9 December 2011

Update-ish

Hi Folks. Sorry for the quiet, I have too much to say, deterring me from being able to make a coherent sentence, little less a whole blog post. There's plenty of stuff in the woodwork, and it will come out fairly soon, I promise, including a book I'm writing. However, I've been doing lots of smaller stints at my Google+ channel with drips of ideas and good stuff found elsewhere. I think that that will be my platform from now on, where here on the blog I'll do the bigger and more serious stuff, while the Google+ channel a more constant drip. I've given up on Twitter as the noise was unbearable, and Facebook is ... well, I can't really use that kind of language in front of you good people.

Here's a quick update; family doing good (and my girls exceptionally so, with grades through the roof, talents earning them rewards), we're more settled these days, plodding along with our various more or less interesting projects. I'm taking a bit more pictures which I'll showcase later, a few videos, art, music, etc. The girls are really getting good on violin, and we've started up a string ensemble (if you're in the Kiama area and play either strings or classical, come and have some fun with us! There might be a oboe-player nearby). Works fine. Life's normal.

in more technical news, xSiteable - my latest project that mixes Topic Maps with all sorts of event-based plugin fun using PHP - is that I've spent a lot of (possibly too much) time on the database side of things, creating a common xPath-based simple query language that is SQL, NoSQL and XPath compatible, and a host of ready-made plugins for it (PDO, SQL Topic Maps, LDAP / AD, session, array). The way to describe various parts of your data then becomes a cached layer of reusable nuggets of data, like " $data->get ('some-identifier' ) ", no matter where in the application it gets called, will always refer to the same data, cached or create based on definitions elsewhere (so, using a rather declarative approach in which, I feel, you can define what your application does better than any other approach I've used before.

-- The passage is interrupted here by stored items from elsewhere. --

-- ==== Sys2Proof/Machine/TrackBuffer.lean ====
section
/-! DEFINITION. The track buffer manager: the one-track write-back cache over a D64 store and the meanings of its
operations (41_track_buffer.md). -/

namespace Sys2Proof.Machine

/-- The offset of the error table (41_track_buffer.md, `ERRBASE`). -/
def errBase (p : Params) (t : Tbm) : Nat := trackOffset p (t.nTracks.toNat + 1)

/-- The track is in the image: `1 ≤ t ≤ nTracks`. -/
def inImage (t : Tbm) (track : Int) : Bool := decide (1 ≤ track) && decide (track ≤ (t.nTracks.toNat : Int))

/-- Both buffers zero and every code 0x01, not dirty (41_track_buffer.md R250). -/
def Tbm.cleared (t : Tbm) : Tbm := { t with gcr := [], d64 := [], bad := badAllOk, trackDirtyFlag := false }

/-- TBM with track `track` loaded from the bytes `data` and the codes `bad` and encoded (41_track_buffer.md R250). -/
def Tbm.loaded (t : Tbm) (p : Params) (track : Nat) (data : List Byte) (bad : Memory) : Tbm :=
  encodeTrack p (BitVec.ofNat 8 track) (sectorsPerTrack p track) (trackSize p track)
    { t with d64 := Memory.ofBytes data, bad := bad }

/-- The load of a track of the image from its store, once the buffers are cleared (41_track_buffer.md R250). -/
def loadTrack (id track : Nat) (s : State) : Bool × State :=
  match memRead id (trackOffset s.params track) (256 * sectorsPerTrack s.params track) s with
  | (.ok data, s1) =>
    if s1.tbm.hasErrorTable then
      match memRead id (errBase s1.params s1.tbm + trackOffset s1.params track / 256) (sectorsPerTrack s1.params track) s1 with
      | (.ok codes, s2) => (true, s2.setTbm (s2.tbm.loaded s2.params track data (s2.tbm.bad.writeBytes 0 codes)))
      | (_, s2) => (false, s2)
    else (true, s1.setTbm (s1.tbm.loaded s1.params track data s1.tbm.bad))
  | (_, s1) => (false, s1)

/-- `readTrack` (41_track_buffer.md R250, R251). -/
def readTrack (trackNum : Int) (s : State) : Bool × State :=
  let t := trackArg trackNum s.tbm.currentTrack
  let s1 := s.setTbm { s.tbm.cleared with currentTrack := BitVec.ofInt 8 t }
  match s1.tbm.imageFile with
  | none => (false, s1)
  | some id => if inImage s1.tbm t then loadTrack id t.toNat s1 else (false, s1)

/-- The write-back of a decoded track: the sectors and, when there is one, the error table (41_track_buffer.md
R252). -/
def writeTrack (id track : Nat) (s : State) : Except IoError Bool × State :=
  let n := sectorsPerTrack s.params track
  let off := trackOffset s.params track
  let w := memWrite id off (s.tbm.d64.readBytes 0 (256 * n)) s
  if w.1 then (.error .write, w.2)
  else if s.tbm.hasErrorTable then
    let e := memWrite id (errBase s.params s.tbm + off / 256) (s.tbm.bad.readBytes 0 n) w.2
    if e.1 then (.error .write, e.2) else (.ok true, e.2)
  else (.ok true, w.2)

/-- `flushTrack` (41_track_buffer.md R252 to R254). -/
def flushTrack (trackNum : Int) (s : State) : Except IoError Bool × State :=
  let cur : Int := s.tbm.currentTrack.toNat
  if trackArg trackNum s.tbm.currentTrack ≠ cur then (.ok true, s)
  else if s.tbm.trackDirtyFlag = false then (.ok true, s)
  else
    let track := s.tbm.currentTrack.toNat
    let clean := s.setTbm { s.tbm with trackDirtyFlag := false }
    match s.tbm.imageFile with
    | none => (.ok true, clean)
    | some id =>
      if s.tbm.readOnly || !inImage s.tbm cur then (.ok true, clean)
      else
        let p := decodeTrack s.tbm.currentTrack (sectorsPerTrack s.params track) (trackSize s.params track) clean.tbm
        if p.1 = 0 then (.ok true, s.setTbm p.2) else writeTrack id track (s.setTbm p.2)

/-- `setCurrentTrack` (41_track_buffer.md R255): a host error of the flush becomes the result false (90_conflicts.md
C11). -/
def setCurrentTrack (trackNum : Int) (s : State) : Bool × State :=
  let t := clampTrack trackNum
  if t = (s.tbm.currentTrack.toNat : Int) then (true, s)
  else
    let f := flushTrack (-1) s
    let ok1 := match f.1 with
      | .ok b => b
      | .error _ => false
    let r := readTrack (-1) (f.2.setTbm { f.2.tbm with currentTrack := BitVec.ofInt 8 t })
    (ok1 && r.1, r.2)

/-- `detach()` (41_track_buffer.md R259). -/
def Tbm.detached (t : Tbm) (p : Params) : Tbm :=
  { Tbm.construct p with diskID := t.diskID, idCharacter1 := t.idCharacter1, idCharacter2 := t.idCharacter2 }

/-- The disk-ID rotation (41_track_buffer.md R258). -/
def Tbm.rotated (t : Tbm) : Tbm :=
  let d := t.diskID + 1
  { t with
    diskID := d,
    idCharacter1 := 0x41 + (d.extractLsb' 4 4).setWidth 8,
    idCharacter2 := 0x41 + (d.extractLsb' 0 4).setWidth 8 }

/-- The attach of a new image to a detached TBM (41_track_buffer.md R256, R260). -/
def attachImage (id : Nat) (readOnly : Bool) (s : State) : Except IoError Unit × State :=
  match d64Layout (s.store id).length with
  | none => (.error .badLength, s)
  | some (n, err) =>
    let r := setCurrentTrack 18
      (s.setTbm { s.tbm with
        imageFile := some id, readOnly := readOnly, hasErrorTable := err,
        nTracks := BitVec.ofNat 8 (35 + (n - 683) / 17) })
    if r.1 then (.ok (), r.2) else (.error .read, r.2)

/-- `setImageFile` (41_track_buffer.md R256). -/
def setImageFile (file : Option Nat) (readOnly : Bool) (s : State) : Except IoError Unit × State :=
  let f := match s.tbm.imageFile with
    | none => (Except.ok true, s)
    | some _ => flushTrack (-1) s
  let s1 := f.2.setTbm (f.2.tbm.detached f.2.params).rotated
  match f.1, file with
  | .error k, _ => (.error k, s1)
  | .ok _, none => (.ok (), s1)
  | .ok _, some id => attachImage id readOnly s1

/-! ### Meanings -/

/-- `setImageFile` (41_track_buffer.md R256). -/
def execSetImageFile (file : Option Nat) (readOnly : Bool) (s : State) : Host.Outcome State Fault Refusal :=
  .next (finish (fun _ => .none) (setImageFile file readOnly s))

/-- `readTrack` (41_track_buffer.md R250). -/
def execReadTrack (trackNum : Int) (s : State) : Host.Outcome State Fault Refusal :=
  let r := readTrack trackNum s
  .next (r.2.returns (.bool r.1))

/-- `flushTrack` (41_track_buffer.md R252). -/
def execFlushTrack (trackNum : Int) (s : State) : Host.Outcome State Fault Refusal :=
  .next (finish .bool (flushTrack trackNum s))

/-- `setCurrentTrack` (41_track_buffer.md R255). -/
def execSetCurrentTrack (trackNum : Int) (s : State) : Host.Outcome State Fault Refusal :=
  let r := setCurrentTrack trackNum s
  .next (r.2.returns (.bool r.1))

/-- `gcrReadByte` (41_track_buffer.md R262). -/
def execGcrReadByte (i : Nat) (s : State) : Host.Outcome State Fault Refusal :=
  let n := trackSize s.params s.tbm.currentTrack.toNat
  .next (s.returns (.byte (if n = 0 then 0x00 else s.tbm.gcr.read (i % n))))

/-- `gcrWriteByte` (41_track_buffer.md R263). -/
def execGcrWriteByte (i : Nat) (v : Byte) (s : State) : Host.Outcome State Fault Refusal :=
  let n := trackSize s.params s.tbm.currentTrack.toNat
  if n = 0 then .next (s.returns .none)
  else .next ((s.setTbm { s.tbm with gcr := s.tbm.gcr.write (i % n) v, trackDirtyFlag := true }).returns .none)

/-- `getTrackInfo` (41_track_buffer.md R264). -/
def execGetTrackInfo (s : State) : Host.Outcome State Fault Refusal :=
  let t := s.tbm
  .next (s.returns (.trackInfo t.currentTrack (trackSize s.params t.currentTrack.toNat)
    (sectorsPerTrack s.params t.currentTrack.toNat) t.readOnly))

/-- `setSectorErrorCode` (41_track_buffer.md R265). -/
def execSetSectorErrorCode (sector : Nat) (code : Byte) (s : State) : Host.Outcome State Fault Refusal :=
  if sector < badTableLen then
    .next ((s.setTbm { s.tbm with bad := s.tbm.bad.write sector code }).returns .none)
  else .next (s.returns .none)

/-- `getSectorErrorCode` (41_track_buffer.md R266). -/
def execGetSectorErrorCode (sector : Nat) (s : State) : Host.Outcome State Fault Refusal :=
  .next (s.returns (.byte (if sector < badTableLen then s.tbm.bad.read sector else 0x00)))

/-- `closeD64`: a host error of the flush is discarded (41_track_buffer.md R267). -/
def execCloseD64 (s : State) : Host.Outcome State Fault Refusal :=
  let f := flushTrack (-1) s
  .next ((f.2.setTbm (f.2.tbm.detached f.2.params)).returns .none)

end Sys2Proof.Machine
end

For example, each plugin can define data sources, queries (with or without parameters) using the global query language, or ask if it's allowed to use the native language (and mostly it is, but some times you may wish to not do that, for example in core modules and such). I use events for application flow, so for example handling of users are done through the events XS_ON_USER_BLANK, ..._CONFIG, and ..._CHECK which other plugins can hook into to provide user credentials or services back to the framework.

I'm also revamping the content management and document management / store aspects of it, making sure that I don't fall into pitfalls of persistent identification, nor that I cause trouble later. Every part of the application hooks into events, and each part of the screen are rendered through them, so you can inject snippets of GUI into various parts based on them using a layout module (for example, if the GUI renders a document, a button can be injected that does something, like add the ability to share a document, or whatever, you decide). Events, events, events. I've hence also made the event handler a bit more robust.

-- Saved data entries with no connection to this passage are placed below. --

-- ==== Sys2Proof/Tests/Slice0.lean ====
section
/-! SUPPORT. The model's own tests: the well-formedness smoke, one written-out word for every constructor, steps whose
results are the vectors of 95_test_vectors.md, and for every statement with hypotheses a state that meets them. -/

set_option Elab.async false

namespace Sys2Proof.Tests

open Sys2Proof.Machine

/-! ### Well-formedness: each check refuses an ill-formed term -/

theorem test_wf_encode_sectors : Instr.wellFormed (.gcrEncodeTrack 1 4294967296 0) = false := by decide
theorem test_wf_encode_bytes : Instr.wellFormed (.gcrEncodeTrack 1 0 4294967296) = false := by decide
theorem test_wf_decode_sectors : Instr.wellFormed (.gcrDecodeTrack 1 4294967296 0) = false := by decide
theorem test_wf_image_file : Instr.wellFormed (.setImageFile (some 4294967296) true) = false := by decide
theorem test_wf_read_track : Instr.wellFormed (.readTrack 2147483648) = false := by decide
theorem test_wf_flush_track : Instr.wellFormed (.flushTrack (-2147483649)) = false := by decide
theorem test_wf_set_track : Instr.wellFormed (.setCurrentTrack 2147483648) = false := by decide
theorem test_wf_gcr_read : Instr.wellFormed (.gcrReadByte 4294967296) = false := by decide
theorem test_wf_gcr_write : Instr.wellFormed (.gcrWriteByte 4294967296 0) = false := by decide
theorem test_wf_set_code : Instr.wellFormed (.setSectorErrorCode 4294967296 1) = false := by decide
theorem test_wf_get_code : Instr.wellFormed (.getSectorErrorCode 4294967296) = false := by decide
theorem test_wf_disk_image : Instr.wellFormed (.setDiskImageFile none true 0 0 4294967296) = false := by decide
theorem test_wf_open_tape :
    Instr.wellFormed (.openTape ⟨.native, 1, .create, 8, 4294967296, 4, 0, false, false⟩) = false := by decide
theorem test_wf_seek : Instr.wellFormed (.tapeSeek (9223372036854775808 : Int)) = false := by decide +kernel
theorem test_wf_cue_seek : Instr.wellFormed (.seekToCuePoint true (mkRat 1 4294967297)) = false := by decide +kernel
theorem test_wf_accepts : Instr.wellFormed (.gcrEncodeTrack 255 4294967295 4294967295) = true := by decide

/-! ### Decoding: every constructor from a word written out from 30_encoding.md -/

/-- The command bytes of 30_encoding.md R141 to R144. -/
theorem test_decode_commands :
    decode ⟨.fdcCommand, [0b00001110]⟩ = .ok (.restore true true 2)
    ∧ decode ⟨.fdcCommand, [0b00010101]⟩ = .ok (.seek false true 1)
    ∧ decode ⟨.fdcCommand, [0b00110000]⟩ = .ok (.step true false false 0)
    ∧ decode ⟨.fdcCommand, [0b01000111]⟩ = .ok (.stepIn false false true 3)
    ∧ decode ⟨.fdcCommand, [0b01111000]⟩ = .ok (.stepOut true true false 0)
    ∧ decode ⟨.fdcCommand, [0b10001010]⟩ = .ok (.rdsec false true false true false)
    ∧ decode ⟨.fdcCommand, [0b10110101]⟩ = .ok (.wrsec true false true false true)
    ∧ decode ⟨.fdcCommand, [0b11000100]⟩ = .ok (.rdaddr false true false false)
    ∧ decode ⟨.fdcCommand, [0b11011000]⟩ = .ok (.forceint true false false false)
    ∧ decode ⟨.fdcCommand, [0b11101000]⟩ = .ok (.rdtrk true false false false)
    ∧ decode ⟨.fdcCommand, [0b11110010]⟩ = .ok (.wrtrk false false true false) := by decide

/-- The port values of 30_encoding.md R150 (`A1 A0 W`). -/
theorem test_decode_ports :
    decode ⟨.fdcPort, [0b000]⟩ = .ok .st
    ∧ decode ⟨.fdcPort, [0b001, 0x14]⟩ = .ok (.cmd 0x14)
    ∧ decode ⟨.fdcPort, [0b010]⟩ = .ok .rtr
    ∧ decode ⟨.fdcPort, [0b011, 0x05]⟩ = .ok (.wtr 0x05)
    ∧ decode ⟨.fdcPort, [0b100]⟩ = .ok .rsr
    ∧ decode ⟨.fdcPort, [0b101, 0x03]⟩ = .ok (.wsr 0x03)
    ∧ decode ⟨.fdcPort, [0b110]⟩ = .ok .rdr
    ∧ decode ⟨.fdcPort, [0b111, 0x12]⟩ = .ok (.wdr 0x12) := by decide

/-- The ids 0x01 to 0x19 of 30_encoding.md R170; the argument bytes are notes/assumptions/2.md's. -/
theorem test_decode_disk_ops :
    decode ⟨.hostOp, [0x01, 0x08, 0x01, 0x00, 0x12]⟩ = .ok (.gcrEncodeFourBytes 0x08 0x01 0x00 0x12)
    ∧ decode ⟨.hostOp, [0x02, 0x52, 0x54, 0xB5, 0x29, 0x72]⟩ = .ok (.gcrDecodeFourBytes 0x52 0x54 0xB5 0x29 0x72)
    ∧ decode ⟨.hostOp, [0x03, 0x01, 0, 0, 0, 0x15, 0, 0, 0x1E, 0x0C]⟩ = .ok (.gcrEncodeTrack 1 21 7692)
    ∧ decode ⟨.hostOp, [0x04, 0x12, 0, 0, 0, 0x13, 0, 0, 0x1B, 0xE6]⟩ = .ok (.gcrDecodeTrack 18 19 7142)
    ∧ decode ⟨.hostOp, [0x10, 1, 0, 0, 0, 4, 0]⟩ = .ok (.setImageFile (some 4) false)
    ∧ decode ⟨.hostOp, [0x10, 0, 0, 0, 0, 0, 1]⟩ = .ok (.setImageFile none true)
    ∧ decode ⟨.hostOp, [0x11, 0, 0, 0, 0x12]⟩ = .ok (.readTrack 18)
    ∧ decode ⟨.hostOp, [0x12, 0xFF, 0xFF, 0xFF, 0xFF]⟩ = .ok (.flushTrack (-1))
    ∧ decode ⟨.hostOp, [0x13, 0, 0, 0, 1]⟩ = .ok (.setCurrentTrack 1)
    ∧ decode ⟨.hostOp, [0x14, 0, 0, 0x01, 0x70]⟩ = .ok (.gcrReadByte 368)
    ∧ decode ⟨.hostOp, [0x15, 0, 0, 0x01, 0x88, 0x55]⟩ = .ok (.gcrWriteByte 392 0x55)
    ∧ decode ⟨.hostOp, [0x16]⟩ = .ok .getTrackInfo
    ∧ decode ⟨.hostOp, [0x17, 0, 0, 0, 0, 0x09]⟩ = .ok (.setSectorErrorCode 0 9)
    ∧ decode ⟨.hostOp, [0x18, 0, 0, 0, 3]⟩ = .ok (.getSectorErrorCode 3)
    ∧ decode ⟨.hostOp, [0x19]⟩ = .ok .closeD64 := by decide

/-- The ids 0x20 to 0x2F of 30_encoding.md R170. -/
theorem test_decode_fdc_ops :
    decode ⟨.hostOp, [0x20, 0x80]⟩ = .ok (.writeCommandRegister 0x80)
    ∧ decode ⟨.hostOp, [0x21]⟩ = .ok .readStatusRegister
    ∧ decode ⟨.hostOp, [0x22, 0x05]⟩ = .ok (.writeTrackRegister 0x05)
    ∧ decode ⟨.hostOp, [0x23]⟩ = .ok .readTrackRegister
    ∧ decode ⟨.hostOp, [0x24, 0x03]⟩ = .ok (.writeSectorRegister 0x03)
    ∧ decode ⟨.hostOp, [0x25]⟩ = .ok .readSectorRegister
    ∧ decode ⟨.hostOp, [0x26, 0xA5]⟩ = .ok (.writeDataRegister 0xA5)
    ∧ decode ⟨.hostOp, [0x27]⟩ = .ok .readDataRegister
    ∧ decode ⟨.hostOp, [0x28, 0b10]⟩ = .ok (.peekRegister 2)
    ∧ decode ⟨.hostOp, [0x29]⟩ = .ok .getHeadPosition
    ∧ decode ⟨.hostOp, [0x2A]⟩ = .ok .getInterruptRequest
    ∧ decode ⟨.hostOp, [0x2B]⟩ = .ok .getDataRequest
    ∧ decode ⟨.hostOp, [0x2C, 1, 0, 0, 0, 1, 0, 0, 0, 0, 80, 0, 0, 0, 2, 0, 0, 0, 10]⟩
        = .ok (.setDiskImageFile (some 1) false 80 2 10)
    ∧ decode ⟨.hostOp, [0x2D, 1]⟩ = .ok (.setSide 1)
    ∧ decode ⟨.hostOp, [0x2E]⟩ = .ok .resetFdc
    ∧ decode ⟨.hostOp, [0x2F]⟩ = .ok .closeFdc := by decide

/-- The ids 0x30 to 0x3E of 30_encoding.md R170. -/
theorem test_decode_tape_ops :
    decode ⟨.hostOp, [0x30, 0, 0, 0, 0, 5, 2, 0, 0, 0, 8, 0, 0, 0xAC, 0x44, 0, 0, 0, 4, 0, 0, 0, 0, 0, 1]⟩
        = .ok (.openTape ⟨.native, 5, .create, 8, 44100, 4, 0, false, true⟩)
    ∧ decode ⟨.hostOp, [0x31]⟩ = .ok .play
    ∧ decode ⟨.hostOp, [0x32]⟩ = .ok .record
    ∧ decode ⟨.hostOp, [0x33]⟩ = .ok .stop
    ∧ decode ⟨.hostOp, [0x34, 1]⟩ = .ok (.setIsMotorOn true)
    ∧ decode ⟨.hostOp, [0x35]⟩ = .ok .runOneSample
    ∧ decode ⟨.hostOp, [0x36]⟩ = .ok .getInputSignal
    ∧ decode ⟨.hostOp, [0x37, 0x37]⟩ = .ok (.setOutputSignal 0x37)
    ∧ decode ⟨.hostOp, [0x38, 0, 0, 0, 0, 0, 0, 0, 5, 0, 0, 0, 1]⟩ = .ok (.tapeSeek (5 / 2))
    ∧ decode ⟨.hostOp, [0x39, 1, 0xFF, 0xFF, 0xFF, 0xFF, 0xFF, 0xFF, 0xFF, 0xFF, 0, 0, 0, 0]⟩
        = .ok (.seekToCuePoint true (-1))
    ∧ decode ⟨.hostOp, [0x3A]⟩ = .ok .addCuePoint
    ∧ decode ⟨.hostOp, [0x3B]⟩ = .ok .deleteNearestCuePoint
    ∧ decode ⟨.hostOp, [0x3C]⟩ = .ok .deleteAllCuePoints
    ∧ decode ⟨.hostOp, [0x3D]⟩ = .ok .getTapeInfo
    ∧ decode ⟨.hostOp, [0x3E]⟩ = .ok .closeTape := by decide +kernel

/-- What the decoder refuses, each by its name. -/
theorem test_decode_refuses :
    decode ⟨.hostOp, []⟩ = .error .emptyCall
    ∧ decode ⟨.fdcPort, [0x08]⟩ = .error (.unknownPort 0x08)
    ∧ decode ⟨.fdcPort, [0x07]⟩ = .error (.missingData 0x07)
    ∧ decode ⟨.hostOp, [0x3F]⟩ = .error (.unknownOperation 0x3F)
    ∧ decode ⟨.hostOp, [0x34, 0x02]⟩ = .error (.badArguments 0x34)
    ∧ decode ⟨.hostOp, [0x13, 0, 0, 0]⟩ = .error (.badArguments 0x13) := by decide

/-- Words of the opcode table as the host numbers them, and the step that runs one from reset. -/
theorem test_table_words :
    decodeTableWord 8 0x2E = some .resetFdc ∧ decodeTableWord 8 0x80 = some (.rdsec false false false false false)
    ∧ decodeTableWord 8 0x00 = some .st ∧ decodeTableWord 8 0x38 = some (.tapeSeek 0) := by decide +kernel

Finally, I've made everything even more RESTful, even internal services are done through REST. Want to add a menu item to the main menu? POST your item to the resource for the menu module. And so on. Every module and plugin has a resource assigned, and the "API" (I use that term loosely) is through that or a sub-set. I've even designed the data management back-end this way, so any data source you define will have an automatic RESTful API to it, if you allow it.

Security. Yeah, working on it, and I'll explain it better later, but it's almost done as well, where any object have a CRUD self / CRUD sub-elements RESTful model. More on that later.

Ok. It's the weekend. Have fun, and I'll see you on the other side.